President Trump’s mass firings of federal workers during the government shutdown could hinder implementation of tax incentives for low-income communities. The cuts target staff of the Community Development Financial Institutions Fund, impacting programs like New Markets Tax Credits and Opportunity Zones. Without staff, investments could be delayed nationwide.

The New Markets Tax Credits and Opportunity Zones programs drive private investments into low-income areas. Republicans approved $5 billion in funding for the tax credits and reauthorized the Opportunity Zone program in Trump’s tax-cut law. Despite boasting about their success, the programs face instability due to the recent firings of staff members.

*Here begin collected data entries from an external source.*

-- ==== Sys2Proof/Machine/Units.lean ====
section
/-! DEFINITION. How a queued descriptor starts at the head of its queue, retires, and how waits are tested again and expire
(R168, R169, R247 to R252). -/

namespace Sys2Proof.Machine

/-! ### Starting (R168, R145, R144, R192) -/

/-- The descriptor at the head of a queue is refused: it stays there, marked, until UNFREEZE discards it (Table FLT-5). -/
def State.refuseHead (s : State) (c : CoreId) (u : UnitId) (en : QEntry) : State :=
  (s.modQ c u fun q => { q.mark en.id .refused with wait := none }).refuse c u en.off

/-- A descriptor leaves its queue, returning the queue credit (R166). -/
def UnitQ.leave (q : UnitQ) (en : QEntry) (null : Bool) (p : Progress) : UnitQ :=
  { q with
    queue := q.queue.filter fun x => x.id != en.id
    wait := none
    active := q.active ++ [{ entry := en, progress := p, null := null, steps := 0, promoted := 0, poisonLogged := false, boundsLogged := false }] }

/-- Data held early for a queued descriptor. -/
def PrefetchData.isFor (b : PrefetchData) (en : QEntry) : Bool := b.forId == some en.id

/-- The data held early for a descriptor is dropped, with the READs still to be sent for it (R190). -/
def Mover.discard (m : Mover) (en : QEntry) : Mover :=
  let ids := (m.buffer.filter fun b => b.isFor en).map (·.id)
  { m with buffer := m.buffer.filter fun b => !b.isFor en, work := m.work.filter fun w => !(w.spec && ids.contains w.desc) }

/-- A skipped descriptor becomes a null entry (R144). -/
def State.startNull (s : State) (c : CoreId) (u : UnitId) (en : QEntry) : State :=
  let s := s.modQ c u fun q => q.leave en true .done
  if u = .mover then s.modMov c fun m => m.discard en else s

/-- A LOADB at the head: one whose staging has ended has completed (Table TIL-4), also in a frozen engine, and its tile is installed in its turn; a skipped one
becomes a null entry. -/
def State.startLoadb (s : State) (c : CoreId) (e : EngId) (en : QEntry) : State :=
  match en.taken with
  | .staged slot => s.modEng c e fun x => { x with q := x.q.leave en false .done, toInstall := x.toInstall ++ [slot] }
  | .skipped => if (s.eng c e).q.freeze.isSome then s else s.startNull c (.eng e) en
  | _ => s

/-- A STREAM may start: no install is due, the feeder is free, its group neither waits for a chain nor sends one, no earlier ACC of its
group is open, and no replay of an earlier tile is due (R36, R115, R118, R42). -/
def Engine.streamFree (x : Engine) (d : Desc) : Bool :=
  let g := sGroup d
  let st := (x.groups[g]).state
  x.toInstall.isEmpty && x.q.feeding.isNone && st != .waitChain && st != .closing
    && !(x.q.active.any fun a => a.progress != .done && isKind .acc a.entry.bits && aGroup a.entry.bits == g)
    && !x.restoreDue

/-- A STREAM that the installed tile refuses (Table ENG-7). -/
def Engine.streamUnfit (x : Engine) (d : Desc) : Bool :=
  match x.array with
  | none => true
  | some a => a.tile.geom.toNat != sGeom d || (sOrient d && a.tile.geom == 1)

/-- A STREAM starts, opening a closed group zeroed (R115). -/
def State.startStream (s : State) (c : CoreId) (e : EngId) (en : QEntry) : State :=
  let g := sGroup en.bits
  if !(s.eng c e).streamFree en.bits then s
  else if (s.eng c e).streamUnfit en.bits then s.refuseHead c (.eng e) en
  else
    let s := if (s.group c e g).state = .closed then (s.zeroGroup c e g).modGroup c e g fun x => x.opened false else s
    s.modQ c (.eng e) fun q => q.leave en false .started

/-- A descriptor that is to run leaves its queue when its performer can start it. The vector engine and the mover perform one
descriptor at a time. -/
def State.startRun (s : State) (c : CoreId) (u : UnitId) (en : QEntry) : State :=
  match u with
  | .eng e => if isKind .stream en.bits then s.startStream c e en else s.modQ c u fun q => q.leave en false .started
  | _ => if ((s.core c).unitQ u).active.all fun a => a.progress == .done then s.modQ c u fun q => q.leave en false .started else s

/-- The head of a queue: its header wait is tested, then its predicate is read, and it starts, is skipped, or is refused. -/
def State.startHead (s : State) (c : CoreId) (u : UnitId) : State :=
  let k := s.core c
  let q := k.unitQ u
  match q.queue with
  | [] => s
  | en :: _ =>
    let d := en.bits
    if !k.live then s
    else match u, isKind .loadb d with
      | .eng e, true => s.startLoadb c e en
      | _, _ =>
        if q.freeze.isSome then s
        else if en.runs.isNone ∧ s.cntMet c (dWaitCnt d) (dWaitThresh d) = false then
          if q.wait.isSome then s
          else s.modQ c u fun q => { q with wait := some (s.newWait .header (dWaitCnt d) (dWaitThresh d) en.off 0) }
        else
          let runs := en.runs.getD (!en.maskSkip && k.predRuns d)
          let s := s.modQ c u fun q => { q.decide en.id runs with wait := none }
          if en.taken = .malformed ∨ predOk (dPred d) = false ∨ (runs = true ∧ descBad en.inSegment d = true) then s.refuseHead c u en
          else if runs then s.startRun c u en
          else s.startNull c u en

/-- The header wait of the sequencer's next descriptor is met (R168). -/
def State.seqHeaderMet (s : State) (c : CoreId) : State :=
  let k := s.core c
  match k.seq.wait with
  | some w =>
    if k.live && k.seq.freeze.isNone && w.kind == .header && s.cntMet c w.counter.toNat w.thresh.toNat
    then s.seqMet c else s
  | none => s

/-! ### Retiring (R169) -/

/-- The oldest started descriptor of a performer retires once it has completed: its completion signal, the tracker entry, the
counts. -/
def State.retireUnit (s : State) (c : CoreId) (u : UnitId) : State :=
  match ((s.core c).unitQ u).active with
  | [] => s
  | a :: r =>
    if a.progress = .done then
      let d := a.entry.bits
      let s := s.modQ c u fun q => { q with active := r }
      let s := if dSigEn d then s.cntOp c (Fin.ofNat 64 (dSigCnt d)) (.add 1) else s
      s.modSeq c fun q => { q with retired := q.retired + 1, skipped := if a.null then satAdd q.skipped 1 else q.skipped }
    else s

/-- Retire at a unit; the sequencer's own waiting descriptors are tried again. -/
def State.retire (s : State) (c : CoreId) (u : UnitId) : State :=
  match u with
  | .seq => s.retireSeq c
  | u => s.retireUnit c u

/-! ### Waits tested again (R247) -/

/-- The sequencer, woken, tests its wait again. -/
def State.retestSeq (s : State) (c : CoreId) : State :=
  let k := s.core c
  match k.seq.wait with
  | none => s
  | some w =>
    if !w.woken || k.seq.freeze.isSome || !k.live then s
    else if s.cntMet c w.counter.toNat w.thresh.toNat = false then
      s.modSeq c fun q => { q with wait := some { w with woken := false } }
    else if w.kind = .header then s.seqMet c
    else
      let s := s.modSeq c fun q => { q with wait := none }
      match s.nextDesc c with
      | some n => s.waitDone c n.d
      | none => s

/-- A performer, woken, tests its header wait again, and starts its head when it is met. -/
def State.retestHead (s : State) (c : CoreId) (u : UnitId) : State :=
  let k := s.core c
  match (k.unitQ u).wait with
  | none => s
  | some w =>
    if !w.woken || (k.unitQ u).freeze.isSome || !k.live then s
    else
      let s := s.modQ c u fun q => { q with wait := some { w with woken := false } }
      if s.cntMet c w.counter.toNat w.thresh.toNat then s.startHead c u else s

/-- An engine, woken, tests the header wait of the LOADB to be staged again (R37). -/
def State.retestStage (s : State) (c : CoreId) (e : EngId) : State :=
  let x := s.eng c e
  match x.stageWait with
  | none => s
  | some w =>
    if !w.woken || x.q.freeze.isSome || !(s.core c).live then s
    else
      let s := s.modEng c e fun x => { x with stageWait := some { w with woken := false } }
      if s.cntMet c w.counter.toNat w.thresh.toNat then s.stage c e else s

/-- A woken unit tests its wait again. -/
def State.retest (s : State) (c : CoreId) (u : UnitId) : State :=
  match u with
  | .seq => s.retestSeq c
  | .eng e => (s.retestHead c (.eng e)).retestStage c e
  | u => s.retestHead c u

/-! ### Timeouts (R250 to R252) -/

/-- ADDRESS of a wait's 0x601 record (R251). -/
def Wait.address (w : Wait) (g : Option GroupId) : Nat :=
  match g with
  | some g => 64 + g.val
  | none => w.counter.toNat

/-- A wait may expire: its unit is not frozen, its core is not asleep, and it is not met. -/
def State.mayExpire (s : State) (c : CoreId) (u : UnitId) (w : Wait) : Bool :=
  let k := s.core c
  (s.frozen c u).isNone && k.cstate == .c0
    && ((w.kind != .waitDesc && w.kind != .header) || !s.cntMet c w.counter.toNat w.thresh.toNat)

/-- A wait's timeout expires: 0x601, and its unit is frozen. `f` marks the wait. -/
def State.expire (s : State) (c : CoreId) (u : UnitId) (g : Option GroupId) (w : Wait) (f : State → State) : State :=
  if !s.mayExpire c u w then s
  else
    let s := s.advanceTo (s.now + (w.timeout - w.elapsed))
    let src := unitSource c u
    f ((s.log { cls := .contained, code := 0x601, block := src.1, inst := src.2, pkey := none, detail := w.desc
                address := w.address g }).freezeUnit c u .waitTimeout false (some w.desc))

/-- A wait marked expired. -/
def Wait.lapse (w : Wait) : Wait := { w with expired := true }

/-- The header wait of an engine that expires first, and whether it is that of the LOADB to be staged. -/
def Engine.firstWait (x : Engine) : Option (Wait × Bool) :=
  match x.q.wait, x.stageWait with
  | some w, some v => some (if v.timeout - v.elapsed < w.timeout - w.elapsed then (v, true) else (w, false))
  | some w, none => some (w, false)
  | none, some v => some (v, true)
  | none, none => none

/-- WAIT_TIMEOUT: of a chain wait of an engine's group, the sequencer's wait, a performer's header wait, or the wait of the LOADB to be
staged. -/
def State.waitTimeout (s : State) (c : CoreId) (u : UnitId) (g : Option GroupId) : State :=
  match u, g with
  | .eng e, some g => match (s.group c e g).wait with
    | some w => s.expire c u (some g) w fun s => s.modGroup c e g fun x => { x with wait := x.wait.map Wait.lapse }
    | none => s
  | .eng e, none => match (s.eng c e).firstWait with
    | some (w, false) => s.expire c u none w fun s => s.modQ c u fun q => { q with wait := q.wait.map Wait.lapse }
    | some (w, true) => s.expire c u none w fun s => s.modEng c e fun x => { x with stageWait := x.stageWait.map Wait.lapse }
    | none => s
  | .seq, none => match (s.core c).seq.wait with
    | some w => s.expire c u none w fun s => s.modSeq c fun q => { q with wait := q.wait.map Wait.lapse }
    | none => s
  | u, none => match ((s.core c).unitQ u).wait with
    | some w => s.expire c u none w fun s => s.modQ c u fun q => { q with wait := q.wait.map Wait.lapse }
    | none => s
  | _, some _ => s

/-- A failed CLOSE_CHAIN whose packets are all answered returns its group to OPEN (R124). -/
def State.chainSettles (s : State) (c : CoreId) (e : EngId) : State :=
  let k := s.core c
  let busy := fun g : GroupId =>
    (k.outst.any fun o => o.unit.toNat == e.val && o.desc == ((k.eng[e].groups[g]).chainDesc))
    || s.spire.nocQ.any fun p => p.srcCore.toNat == c.val && p.srcUnit.toNat == e.val && p.tag.toNat == g.val
  s.modEng c e fun x => { x with groups := Vector.ofFn fun g : GroupId =>
    let y := x.groups[g]
    if y.state == .closing && y.failed && !busy g then { y with state := .opened, wait := none, failed := false } else y }

/-- The operation with descriptor number `id` of a unit ends failed: its unsent packets are dropped, its other entries no longer
log (R252), and a chain returns its group to OPEN in time (R124). -/
def State.failOp (s : State) (c : CoreId) (u : UnitId) (id : Nat) : State :=
  let s := s.modCore c fun k => { k with
    outst := k.outst.map fun o => if o.unit.toNat = unitNum u ∧ o.desc = id ∧ o.spec = false ∧ o.pkt.opcode ≠ 0x20 then { o with failed := true } else o }
  let s := s.modQ c u fun q => q.modActive id fun a => if a.progress = .done then a else { a with progress := .failed }
  match u with
  | .mover => s.modMov c fun m => { m with work := m.work.filter fun w => w.spec || w.kind == .fence || w.desc != id }
  | .eng e =>
    match ((s.eng c e).q.active.find? fun a => a.entry.id == id) with
    | some a => (s.modGroup c e (aGroup a.entry.bits) fun g => { g with failed := true, resend := 0 }).chainSettles c e
    | none => s
  | _ => s

/-- The operation an outstanding entry belongs to ends failed; for a FENCE_MARK that is the FENCE, whose other marks no longer log (R252). -/
def State.failEntry (s : State) (c : CoreId) (u : UnitId) (o : Outst) : State :=
  if o.pkt.opcode = 0x20 then
    (s.modCore c fun k => { k with outst := k.outst.map fun x => if x.pkt.opcode = 0x20 ∧ x.desc = o.desc then { x with failed := true } else x }).modSeq c fun q =>
      { q with fencing := q.fencing.map fun f => if f.entry.id = o.desc then { f with failed := true } else f }
  else s.failOp c u o.desc

/-- An answer wait that froze its unit stays known to WAIT_GRAPH (R255). -/
def State.noteAnswer (s : State) (c : CoreId) (u : UnitId) (o : Outst) : State :=
  s.modQ c u fun q => { q with freeze := q.freeze.map fun f => if f.cause = .answerTimeout ∧ f.answer = none then { f with answer := some (o.off, o.began) } else f }

/-- ANSWER_WAIT_TIMEOUT: the entry is freed, its operation ends failed, 0x601 is logged once per operation, the unit is frozen, and
the TAG rests for the default timeout (R252). A run-ahead read logs and freezes nothing (R190); its data is asked for again. -/
def State.answerTimeout (s : State) (c : CoreId) (u : UnitId) (tag : Nat) : State :=
  let k := s.core c
  match k.outst.find? fun o => o.unit.toNat == unitNum u && o.pkt.tag.toNat == tag with
  | none => s
  | some o =>
    if k.cstate = .c2 ∨ k.cstate = .c3 then s
    else
      let s := s.advanceTo (s.now + (o.timeout - o.elapsed))
      let s := s.modCore c fun k => { k with
        outst := k.outst.filter fun x => !(x.unit.toNat == unitNum u && x.pkt.tag.toNat == tag)
        deadTags := (tag, s.now + s.waitDefault) :: k.deadTags.filter fun x => x.1 != tag }
      if o.spec then s.modMov c fun m => { m with buffer := m.buffer.map fun b =>
        if b.id = o.desc then { b with refused := true, remaining := b.remaining - 1 } else b }
      else
        let src := unitSource c u
        let s := if o.failed then s
          else s.log { cls := .contained, code := 0x601, block := src.1, inst := src.2, pkey := none, detail := o.off, address := 128 + tag }
        ((s.failEntry c u o).freezeUnit c u .answerTimeout true (some o.off)).noteAnswer c u o

/-! ### The meanings -/

/-- HEADER_WAIT_MET (R168). -/
def execHeaderWaitMet (c : CoreId) (u : UnitId) (s : State) : Out := ev s fun s =>
  if u = .seq then s.seqHeaderMet c else s.startHead c u
/-- DESCRIPTOR_RETIRE (R169). -/
def execDescriptorRetire (c : CoreId) (u : UnitId) (s : State) : Out := ev s fun s => s.retire c u
/-- WAIT_RETEST (R247). -/
def execWaitRetest (c : CoreId) (u : UnitId) (s : State) : Out := ev s fun s => s.retest c u
/-- WAIT_TIMEOUT (R251). -/
def execWaitTimeout (c : CoreId) (u : UnitId) (g : Option GroupId) (s : State) : Out := ev s fun s => s.waitTimeout c u g
/-- ANSWER_WAIT_TIMEOUT (R252). -/
def execAnswerWaitTimeout (c : CoreId) (u : UnitId) (tag : Nat) (s : State) : Out := ev s fun s => s.answerTimeout c u tag

end Sys2Proof.Machine
end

The firings, separate from furloughs, threaten the stability of programs aimed at boosting investment in struggling communities. Trump’s actions, seen as targeting “Democrat programs,” put pressure on Senate Democrats amid the ongoing shutdown, now tied for the second-longest in U.S. history. Lawmakers express concerns over the impact of staff cuts on job creation initiatives.

Staff from the Opportunity Zones fund help screen areas for investment, while the IRS provides subsidies for New Market Tax Credits. Without proper staffing, certifications and fund allocations could be stalled. Lawmakers and senators worry about the potential hit to job creation efforts in low-income areas. The administration’s proposed cuts follow a pattern of unilateral budgetary decisions.